Dengan mendoakan kebaikan untuk pemerintah, mudah-mudahan Allah Subhanahu wata’ala mengaruniakan kepada kaum muslimin sebaik-baik pemimpin sebagaimana disebutkan dalam hadits,
خِيَارُ أَئِمَّتِكُمْ الَّذِينَ تُحِبُّونَهُمْ وَيُحِبُّونَكُمْ وَ يُصَلُّونَ عَلَيْكُمْ وَتُصَلُّونَ عَلَيْهِمْ وَ شِرَا رُ أ ئِمَّتِكُمْ الَّذِينَ تُبْغِضُو نَهُمْ وَ يُبْغِضُونَكُمْ وَتَلْعَنُونَهُمْ وَيَلْعَنُونكُمْ
“Sebaik-baik penguasa kalian adalah yang kalian mencintai mereka dan merekapun mencintai kalian, begitu pula yang mereka mendoakan (kebaikan) untuk kalian dan kalian mendoakan (kebaikan). Sejelek-jelek penguasa kalian adalah yang kalian membenci mereka dan mereka membenci kalian serta kalian mencaci-maki mereka dan mereka pun mencaci-maki kalian.” (HR.Muslim)

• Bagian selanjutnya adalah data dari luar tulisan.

/-- An event report as it waits in the report queue (12 R176). -/
inductive Report where
  | state (new old : OpState) (cause : StateCause)
  | mode (new old : Mode) (served target : Option Side)
  | plan (p : Plan)
  | zoneState (zone : ZoneId) (new : ZoneState)
  | zoneSensor (zone : ZoneId) (new : SensorState)
  | trip (kind : TripKind) (time entries : Nat) (stopping lockout : Bool)
  | notCounted (coilFault held : Bool) (time : Nat) (lockout : Bool)
  | tripCleared (kind : TripKind) (time : Nat) (lockout : Bool)
  | lockout (kind : TripKind) (times : List Nat)
  | lockoutCleared
  | defrost (phase : DefrostPhase) (cause : DefrostCause) (entered : Option SeqState)
  | link (new old : LinkState) (cause : LinkCause) (failure : Option FailureKind)
  | diagResult (kind : Byte) (outcome : DiagOutcome) (failure : Option FailureKind) (data : List Byte)
  | button (event : ButtonEvent) (request : OpRequest)
  deriving DecidableEq, Repr

/-- A frame in the transmitter: its bytes from SYNC on, whether it is a reply, and when its last byte ends. -/
structure TxFrame where
  bytes : List Byte
  isReply : Bool
  endsAt : Nat
  deriving DecidableEq, Repr

/-- The kind of the last frame sent (12 R172). -/
inductive LastSent where
  | nothing | reply | report
  deriving DecidableEq, Repr

/-- The receiver (12 R170): hunting, or collecting a frame, with its bytes after SYNC and when the latest ended. -/
inductive Receiver where
  | hunting
  | collecting (got : List Byte) (last : Nat)
  deriving DecidableEq, Repr

/-- The Host Message Port. `reply` is a reply handed to the transmitter and not yet begun: its KIND and payload. -/
structure Port where
  receiver : Receiver
  service : Option Service
  waiting : Option Request
  overrun : Bool
  dropped : Bool
  reports : List Report
  mask : Word
  reply : Option (List Byte)
  tx : Option TxFrame
  lastSent : LastSent
  restartDue : Bool
  deriving DecidableEq, Repr

/-- One point of the blower table (07 R109). -/
structure BlowerPoint where
  airflow : Nat
  speed : Nat
  rpm : Nat
  deriving DecidableEq, Repr

/-- The system settings (12 Table 12.3); the gate is absent for ALWAYS. -/
structure Settings where
  qrated : Nat
  qmax : Nat
  qsysMin : Nat
  minHold : Nat
  releaseTime : Nat
  restTime : Nat
  maxWait : Nat
  pressureCap : Nat
  restorePolicy : RestorePolicy
  ambientGate : Option Int
  supplyLow : Nat
  breakLength : Nat
  buttonHold : Nat
  table : List BlowerPoint
  deriving DecidableEq, Repr

/-- One zone of the stored image (12 R177). -/
structure ImageZone where
  configured : Bool
  config : ZoneConfig
  setpoints : Setpoints
  deriving DecidableEq, Repr

/-- The Configuration Store image (12 R177). -/
structure Image where
  settings : Settings
  zones : Eight ImageZone
  request : OpRequest
  policy : Policy
  frost : Bool
  mask : Word
  deriving DecidableEq, Repr

/-- The store's writer, with the image being written and when the write began (12 R177). -/
inductive Writer where
  | idle
  | auto (image : Image) (whole : Bool) (from_ : Nat)
  | full (image : Image) (from_ : Nat)
  deriving DecidableEq, Repr

/-- The Configuration Store: the stored image, absent when it fails its check, and its writer. -/
structure Store where
  image : Option Image
  writer : Writer
  autoPending : Bool
  defaulted : Bool
  deriving DecidableEq, Repr

/-! ### Inputs, the model's own field, and the machine -/

/-- Levels of the part's inputs, with the time each has held, and the winding sense of the damper outputs (06 R102). -/
structure Inputs where
  floatClosed : Bool
  floatSince : Nat
  buttonClosed : Bool
  buttonSince : Nat
  windingOpen : Eight Bool
  deriving DecidableEq, Repr

/-- The MODEL's own field: consequences raised inside a command and worked off before it ends (log 9). -/
structure Todo where
  phaseCheck : Bool
  faulted : List ZoneId
  restart : Bool
  holdReport : Bool
  deriving DecidableEq, Repr

/-- Nothing left to work off. -/
def Todo.clear : Todo := ⟨false, [], false, false⟩

/-- The whole state of the ZD8, with the queue of commands that wait (log 1). -/
structure State where
  now : Nat
  inp : Inputs
  zcfg : Eight ZoneConfig
  zst : Eight ZoneStatus
  setp : Eight Setpoints
  sens : Sensing
  work : Eight ZoneWork
  eval : Evaluator
  arb : Arbiter
  app : Apportion
  co : Changeover
  drive : Drive
  blower : Blower
  link : Link
  seq : Sequencer
  prot : Protection
  op : Operating
  port : Port
  store : Store
  cfg : Settings
  todo : Todo
  pending : List Instr
  deriving DecidableEq, Repr

/-- Reasons a command could stop the part with. No rule of the spec stops the part. -/
inductive Fault where
  /-- Raised by no meaning: the spec gives every command a next state (safe). -/
  | stuck
  deriving DecidableEq, Repr

/-- Reasons a command has no meaning. -/
inductive Refusal where
  /-- Raised by an arm of `exec` whose command has no meaning yet (safe: the model stops where the part goes on). -/
  | notModelled (mnemonic : String)
  deriving DecidableEq, Repr

/-! ### Factory defaults and the state after power-on reset -/

/-- The factory default settings (12 Table 12.3, 07 Table 7.2). -/
def Settings.factory : Settings :=
  { qrated := 900, qmax := 1100, qsysMin := 450, minHold := 20, releaseTime := 5, restTime := 5, maxWait := 45,
    pressureCap := 125, restorePolicy := .resume, ambientGate := some 50, supplyLow := 198, breakLength := 12,
    buttonHold := 5,
    table := [⟨200, 20, 380⟩, ⟨400, 32, 560⟩, ⟨600, 45, 740⟩, ⟨800, 59, 920⟩, ⟨1000, 74, 1100⟩, ⟨1200, 90, 1280⟩] }

/-- The factory default configuration of a zone (01 R10; for zones 1..7 a DESIGN CHOICE, log 6). -/
def ZoneConfig.factory : ZoneConfig := ⟨600, 0, 1, none⟩

/-- The factory default setpoints (01 R10). -/
def Setpoints.factory : Setpoints := ⟨240, 200, none, false⟩

/-- A zone record's working fields after reset (01 Table 1.4). -/
def ZoneWork.zero : ZoneWork := ⟨.satisfied, false, 0, 0, 0, false, none⟩

/-- Sensing fields of a zone without a sensor and with no return-air reading (01 R17, R19). -/
def SensorRec.zero : SensorRec := ⟨.noSensor, none, none, none, 0, none⟩

/-- The machine right after power-on reset with a store image that fails its check: the factory defaults are in force,
STORE_DEFAULTED is set, and the reset HOME of damper 0 holds slot 1 (01 R10, R19; 02 R28, R40; 03 R42; 04 R68; 06 R107; 07 R121;
08 R135; 09 R150; 10 R160; 11 R161, R162; 12 R178, R179; logs 5, 6). -/
def State.reset : State :=
  { now := 0
    inp := ⟨false, 0, false, 0, Eight.all false⟩
    zcfg := Eight.all ZoneConfig.factory
    zst := { Eight.all ⟨.unused, false⟩ with z0 := ⟨.active, false⟩ }
    setp := Eight.all Setpoints.factory
    sens := ⟨Eight.all SensorRec.zero, none, 0, 0, 1250, none, BusFilter.high⟩
    work := Eight.all ZoneWork.zero
    eval := ⟨none, false, none, true⟩
    arb := ⟨.idle, none, none, none, none, none, none, false, none, none, none, false⟩
    app := ⟨0, none⟩
    co := ⟨Plan.empty, none, .applied, none, false, false⟩
    drive :=
      { dampers := { Eight.all ⟨none, .idle, .nothing, 0⟩ with z0 := ⟨none, .homing, .nothing, 0⟩ }
        queue := [], slot1 := some ⟨0, .home, 0, 0, false⟩, slot2 := none, resetHomes := [0], passedOver := [] }
    blower :=
      { state := .off, given := 0, carried := none, coldBlow := false, defrostHold := false, goal := 0, speedGoal := 0
        demand := 0, expected := 0, retryFrom := none, runOnUntil := none, qhi := 1100, capped := false
        aboveFrom := none, belowFrom := none, pressure := none, rampFrom := 0, goalSince := some 0, settleFrom := none
        zeroFrom := some 0, measured := 0, lastPulse := 0, inBand := true, bandFrom := 0 }
    link :=
      { state := .start, nextRound := 0, round := none, frame := none, wakeRound := false, statFailures := 0
        collisions := 0, statAgeFrom := none, lastGood := none, lastFailure := none, lastStatus := none, info := none
        diag := none, windowEnd := 0, lowAt := none, readBack := 0 }
    seq :=
      { state := .stopped, release := none, stopping := none, minOffFrom := 0, minOffDone := false, startFailMs := 0
        startFailFrom := none, runStart := none, stopSent := false, takenStopped := false, stopMark := false
        grantSent := false, defrostFrom := none, recoveryFrom := none }
    prot :=
      { floatHeld := false, freezeLim := false, belowZeroFrom := none, supplyLim := false, above60From := none
        stops := [], startFailHold := none, defrostLongHold := none, supplyLow := false, lowFrom := none
        highFrom := none, coil := none, coilBad := 0, coilGood := 0, coilFault := false, supply := none
        supplyGoneFrom := none, limit := 100, stepFrom := none, recoverFrom := some 0, hist := Histories.empty
        lockout := false }
    op :=
      { state := .startup, request := .off, policy := .auto, frost := false, idleFrom := none, idleDone := false
        notice := false, noticeFrom := none, testPhase := .idle, testDampers := [], opened := [], testFrom := none
        button := .released, pressFrom := none, accepted := false, latched := .nothing, restartCause := .powerOn }
    port :=
      { receiver := .hunting, service := none, waiting := none, overrun := false, dropped := false, reports := []
        mask := 0x03FF, reply := none, tx := none, lastSent := .nothing, restartDue := false }
    store := ⟨none, .idle, false, true⟩
    cfg := Settings.factory
    todo := Todo.clear
    pending := [] }

end Sys2Proof.Machine
end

Sebuah kesalahan yang nyata apa yang dilakukan oleh sebagian kaum muslimin yang justru menjadikan kesibukannya untuk menjelek-jelekkan penguasa dan mencaci maki mereka. Sebaliknya, keberuntungan yang besar bagi seorang muslim yang bersabar dengan kejelekan penguasanya dengan  menahan lisannya dari mencaci maki mereka. Bahkan dengan kelapangan dadanya, dia justru mendoakan kebaikan untuk penguasanya. Diharapkan dengan sikap itu, dia pun akan mendapatkan kebaikan yang setimpal. Nabi Shallallahu ‘alaihi wasallam bersabda,
مَا مِنْ عَبْدٍ مُسْلِمٍ يَدْعُوْلِأَخِيْهِ بِظَهْرِ اْلغَيْبِ إِلاَّ قَالَ الْمَلَكُ:آمين وَلَكَ بِمِثْلٍ
“Tidaklah seorang hamba muslim yang mendoakan (kebaikan) untuk saudaranya dengan tanpa sepengetahuannya kecuali malaikat akan mengatakan, ‘Amin,’ dan untukmu seperti (yang engkau doakan untuk saudaramu).” (HR. Muslim)
Kita memohon kepada Allah Subhanahu wata’ala untuk memperbaiki diri-diri kita dan seluruh kaum muslimin.